O horizonte do espaço infinito rapidamente foi sendo devorado pela nave klaxoniana. Os olhos de Martan Roland brilhavam de satisfação. Fitou a tela do monitor e esbravejou, cerrando os dentes:

— Mostre para eles, Woj, mostre! Pegue eles por trás! Acabe com esses malditos cacofitianos!

A Star Grog navegava nos seus limites de velocidade em direção à belonave Cacofitus II. A metálica voz feminina da MR31413, surpreendentemente, falou:

— Nave Klaxon a 25 do estaleiro; Cacofitus a 14.

Todos olharam espantados.

— Morphemus, algo está errado com a MR31413! — disse convicto o comandante.

O eficiente major conferiu a programação:

— A MR31413 está certa, comandante. Refez automaticamente a programação. A nave de Woj cruzou o Painel de Capitu, mas seguiu em direção ao estaleiro, diferente do que se esperava.

— Operador — clamou atônito o comandante —, já é possível contato visual com o Painel de Capitu?

— Um momento, senhor! — e girou inúmeros botões tentando melhor focalização. — Pronto, aqui está!

Um colorido painel como uma enorme planilha eletrônica preencheu a tela do monitor central. Luzes coloridas piscavam e corriam alegres nas mais variadas direções.

— Nave Klaxon a 22 do estaleiro; Cacofitus a 11.

— Focalize as coordenadas… ? — buscou pelos números.

— E70/W60 — auxiliou Éssen.

O operador correu os dedos entre os controles. Várias células de mensagem foram passando diante da tela, até encontrar aquela desejada.

— Não é possível, operador! — exclamou o comandante Roland — Focalize, focalize!

A mensagem contida dentro das coordenadas indicadas apareceu destacada e colorida ao longo do comprimento do monitor central:

ATACAR NÃO, POUPE MUNIÇÃO.

— A vírgula, Lexicus, a vírgula! Você trocou a posição da vírgula! — vociferou Martan Roland, desesperado.

— Nave Klaxon a 20 do estaleiro, Cacofitus a 9. Perigo! Perigo! Star Grog em área de risco. Perigo! Perigo!

Na Cacofitus II, seu comandante cara de sapo-boi emitiu uma risada irônica — mostrando os roliços dentes coroados com placas de tártaro. Na tela de controle da artilharia inimiga, a nave do comandante Roland ocupava a parte central das linhas de tiro.

— Fogo! — ordenou o comandante cacofitiano. Em seguida, exclamou: — Escapei de uma boa hoje!

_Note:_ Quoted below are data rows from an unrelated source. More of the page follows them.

-- ==== Sys2Proof/Tests/Slice0.lean ====
section
/-! SUPPORT. Tests: ill-formed operands, words written out from the fields of spec/30_encoding.md R81 and R90, single vectors
of spec/95_test_vectors.md (its section is named at each), and for every statement with hypotheses a case that meets them. -/

namespace Sys2Proof.Tests

set_option Elab.async false

open Sys2Proof.Machine Sys2Proof.Claims

/-! ### Small states -/

/-- `MAX_POLYPHONY` 16, so `ENV_PEAK` 4095: the value the spec's vectors use. -/
def p16 : Params := ⟨16, by decide, by decide⟩

/-- The state after reset of an instance with 16 voices of polyphony. -/
def quiet : State := { State.reset with params := p16 }

/-- The state after one command that answers a next state. -/
def after (i : Instr) (s : State) : State :=
  match exec i s with
  | .next t => t
  | .fault _ => s
  | .refused _ => s

/-- The state after one delivered word. -/
def afterWord (w : CmdWord) (s : State) : State :=
  match step (s.offer w) with
  | .next t => t
  | .fault _ => s
  | .refused _ => s

/-- `quiet` with voice 0 replaced. -/
def withVoice (x : Voice) : State := { quiet with voices := mapVoices (fun k y => if k = 0 then x else y) resetVoices }

/-- An envelope with lengths 4, 4, 4 and sustain 128 (spec/95_test_vectors.md 2.3), just triggered at 255. -/
def envAttack : Envelope :=
  { Envelope.reset with
    st := .attack, tgt := 4095, slv := 2055, rampStep := 0x03FFC000, cntA := 4, cntD := 4, cntR := 4,
    rlA := 4, rlD := 4, rlR := 4, sus := 128 }

/-- The same after call 4 of that table. -/
def envDecay : Envelope := { envAttack with st := .decay, vol := 0x0FFF0000, rampStep := 0x01FE0000, cntA := 0 }

/-- The same after call 8. -/
def envSustain : Envelope := { envDecay with st := .sustain, vol := 0x08070000, cntD := 0 }

/-- The same after `set_volume(E, 0)`. -/
def envRelease : Envelope := { envSustain with st := .release, tgt := 0, rampStep := 0x0201C000 }

/-- The same in repeat mode, on its last sample of release. -/
def envLast : Envelope := { envRelease with vol := 0x0201C000, cntR := 1 }

/-- Voice 0 of program B (spec/95_test_vectors.md 3) just after its `NOTEON`. -/
def voiceB : Voice :=
  { Voice.reset with
    c1 := ⟨0x04000000, 0, .sine, 128⟩, c2 := ⟨0x04000000, 0, .saw, 128⟩, lfo := ⟨0x10000000, 0, .tri, 128⟩
    m1 := ⟨⟨0x08000000, 0, .sine, 128⟩, 2, 1, 1, 2⟩, m2 := ⟨⟨0x06000000, 0, .sine, 128⟩, 3, 2, 1, 4⟩
    amp := Envelope.reset.setVolume p16 128
    e1 := Envelope.setVolume p16 { Envelope.reset with rlA := 2, rlD := 2, sus := 64 } 255
    e2 := Envelope.reset.setVolume p16 255
    bal := 64, vibdepth := 0x3200, en := true }

/-! ### Ill-formed operands are refused by `WellFormed` -/

theorem test_wellformed_voice : WellFormed (.vbal 127 0) = true ∧ WellFormed (.vbal 128 0) = false ∧
    WellFormed (.vbal 254 0) = false ∧ WellFormed (.vbal 255 0) = true := by decide

theorem test_wellformed_voice_read : WellFormed (.rdstat 127) = true ∧ WellFormed (.rdstat 128) = false ∧
    WellFormed (.rdstat 255) = false := by decide

theorem test_wellformed_osc_unit : WellFormed (.oscduty 0 4 0) = true ∧ WellFormed (.oscduty 0 5 0) = false := by decide

theorem test_wellformed_env_unit : WellFormed (.envsus 0 2 0) = true ∧ WellFormed (.envsus 0 3 0) = false := by decide

theorem test_wellformed_mod_unit : WellFormed (.modamt 0 0 1 0) = false ∧ WellFormed (.modamt 0 1 1 0) = true ∧
    WellFormed (.modamt 0 2 1 0) = true ∧ WellFormed (.modamt 0 3 1 0) = false := by decide

/-! ### Decode: one word for every command (spec/95_test_vectors.md 2.1) -/

theorem test_decode_system :
    decode 0x0000000000000000 = .instr .nop ∧ decode 0x0100000000000000 = .instr .reset ∧
    decode 0x0200000000000000 = .instr .peek ∧ decode 0x0300000000000000 = .instr .advance ∧
    decode 0x0400000000000000 = .instr .pull ∧ decode 0x053C000000000000 = .instr (.rdstat 60) ∧
    decode 0x0600000000000000 = .instr .rderr ∧ decode 0x0700000000000040 = .instr (.master 64) := by decide

theorem test_decode_oscillator :
    decode 0x103C010000000001 = .instr (.oscwave 60 1 1) ∧ decode 0x11FF000000000040 = .instr (.oscduty 255 0 64) ∧
    decode 0x123C000000083127 = .instr (.lfoinc 60 536871) ∧
    decode 0x133C0000016872B0 = .instr (.vfreq 60 0x016872B0) := by decide

theorem test_decode_envelope :
    decode 0x203C000000000000 = .instr (.envvol 60 0 0) ∧ decode 0x213C0000000012C0 = .instr (.envatk 60 0 4800) ∧
    decode 0x22FF000000000004 = .instr (.envdec 255 0 4) ∧ decode 0x2300010000000040 = .instr (.envsus 0 1 64) ∧
    decode 0x2401010000000002 = .instr (.envrel 1 1 2) ∧ decode 0x253C000000000040 = .instr (.envgain 60 0 64) ∧
    decode 0x2601010000000001 = .instr (.envrpt 1 1 1) := by decide

theorem test_decode_modulator :
    decode 0x30FF010200000007 = .instr (.modratio 255 1 2 7) ∧
    decode 0x3100020400000001 = .instr (.modamt 0 2 4 1) := by decide

theorem test_decode_voice :
    decode 0x4000000000000040 = .instr (.vbal 0 64) ∧ decode 0x4100000000003200 = .instr (.vibdepth 0 0x3200) ∧
    decode 0x4203000000000001 = .instr (.ven 3 1) ∧
    decode 0x433C00FF016872B0 = .instr (.noteon 60 255 0x016872B0) := by decide

/-- One word bit by bit (R81): `MODRATIO *, M1, 2, 7` is OP 00110000, VOICE 11111111, UNIT 00000001, AUX 00000010,
DATA 0...0111. -/
theorem test_decode_bits :
    decode 0b0011000011111111000000010000001000000000000000000000000000000111 = .instr (.modratio 255 1 2 7) := by
  decide

/-- The words of spec/95_test_vectors.md 2.1 that are rejected, and what they leave in `ERR`. -/
theorem test_rejected_words :
    ([0x0800000000000000, 0xFF00000000000000, 0x44FFFFFFFFFFFFFF, 0x1080000000000000, 0x05FF000000000000,
      0x1000050000000000, 0x2000030000000000, 0x3000000100000001, 0x3000030100000001, 0x0200000000000001,
      0x0401000000000000, 0x0700000100000040, 0x1200010000000000, 0x1000000100000000, 0x053C000000000001,
      0x10C8090100000001].map fun w => (afterWord w quiet).err) =
    [1, 1, 1, 2, 2, 4, 4, 4, 4, 8, 8, 8, 8, 8, 8, 14] := by decide +kernel

theorem test_table_word : decodeTableWord 64 0x433C00FF016872B0 = some (.noteon 60 255 0x016872B0) ∧
    decodeTableWord 64 0x0800000000000000 = none := by decide

/-- A placed word is what the next step runs. -/
theorem test_withFetchWord : step (quiet.withFetchWord 64 0x0700000000000040) = .next { quiet with master := 64 } := rfl

/-- Byte order of a transport (R62): `RDSTAT v60` and its opcode byte, last. -/
theorem test_transport : bytesOfWord 0x053C000000000001 = [1, 0, 0, 0, 0, 0, 0x3C, 5] ∧
    wordOfBytes [1, 0, 0, 0, 0, 0, 0x3C] = none := by decide

/-- The bytes of the response -18 (R62): all four, its sample's two, and that three bytes are no response. -/
theorem test_response_transport : responseBytes 0xFFFFFFEE = [0xEE, 0xFF, 0xFF, 0xFF] ∧
    responseOfBytes [1, 2, 3, 4] = some 0x04030201 ∧ sampleBytes 0x00010203 = [3, 2] ∧
    responseOfBytes [1, 2, 3] = none := by decide

/-- Pseudo-instructions (R96). -/
theorem test_pseudo : expand (.noteoff 60) = [.envvol 60 0 0] ∧ expand (.modon 5) = [.envvol 5 1 255, .envvol 5 2 255] ∧
    expand (.disable 5) = [.ven 5 0] := by decide

/-! ### System and sample commands (spec/95_test_vectors.md 2.6) -/

theorem test_nop : after .nop (withVoice voiceB) = withVoice voiceB := by decide +kernel

theorem test_reset : after .reset { withVoice voiceB with master := 3, err := 15 } = quiet := by decide +kernel

/-- `acc` 1131438 at `MASTER` 128 is 17; the negative of it is -18, floored. -/
theorem test_peek :
    (after .peek (withVoice { Voice.reset with en := true, vbuf := 1131438 })).responses = [17] ∧
    (after .peek (withVoice { Voice.reset with en := true, vbuf := -1131438 })).responses = [0xFFFFFFEE] := by
  decide +kernel

/-- A disabled voice contributes nothing (R231). -/
theorem test_peek_disabled : (after .peek (withVoice { Voice.reset with vbuf := 1131438 })).responses = [0] := by
  decide +kernel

E a Star Grog explodiu violentamente, tendo seus pedaços espalhados para todos os lados. Não muito tempo depois, seria a vez de Klaxon. Sem maiores sistemas de defesa, o planeta vernacular foi sendo atingido continuamente por disparos de Progressão Continuada, até desmanchar-se no espaço: em frases curtas, em subordinadas sem a oração principal, em toda sorte de usos e abusos contra a regência e flexão. Espalharam-se pontos e vírgulas por todos os rincões do Universo. Sem que dessem um só segundo de trégua, os cacofitianos retomaram as conquistas até cair em suas mãos toda a Galáxia de Contaurus.

Agora, sem o inimigo para ditar regras ou padrões de norma culta, os cacofitianos festejaram. Foram mais de trinta dias de grandes comemorações. Durante um mês inteiro, multidões gritaram e festejaram pelas ruas de Cacofitus emitindo seu inabalável grito de guerra: “Tá dominado, tá tudo dominado”.

Ao saber da destruição de seu planeta, Woj informou aos subordinados que, por falta de alto comando e de planeta natal, passariam a habitar em Androgênia — lugar de origem da inesquecível Éssen, princesa dos hermafrofitas Long Dong. Tal ordem causou grande rebuliço entre a tripulação. Temendo um motim, voltou atrás e decidiu realizar um pleito democrático no Quarto dos Espelhos — pois, neste local, não haveria como ocorrerem fraudes. Todos concordaram. Foram sugeridos doze planetas. O mais estranho é que Androgênia acabou sendo escolhido como o futuro planeta natal com a quase totalidade dos votos. Em seguida, pouco se comentou sobre o assunto.

Quanto a Lexicus, conseguiu ser recolhido por Woj antes da mudança deles para o exótico planeta. Convidado para que os acompanhasse, Lexicus recusou. Um sentimento enorme de culpa invadira a sua alma; tornara-se insuportável conviver com a morte de seus amigos, assim como com a destruição de todo um planeta. Não conseguindo mais suportar sua própria existência, pediu para Woj que o levasse para o único lugar possível de se viver com aquele eterno sentimento de culpa: para o Planeta Terra, em um templo nos arredores de Praga — onde, em poucos anos, após o domínio da vírgula, acabou se tornando um dos maiores líderes entre os Monges Kafkianos de todos os tempos.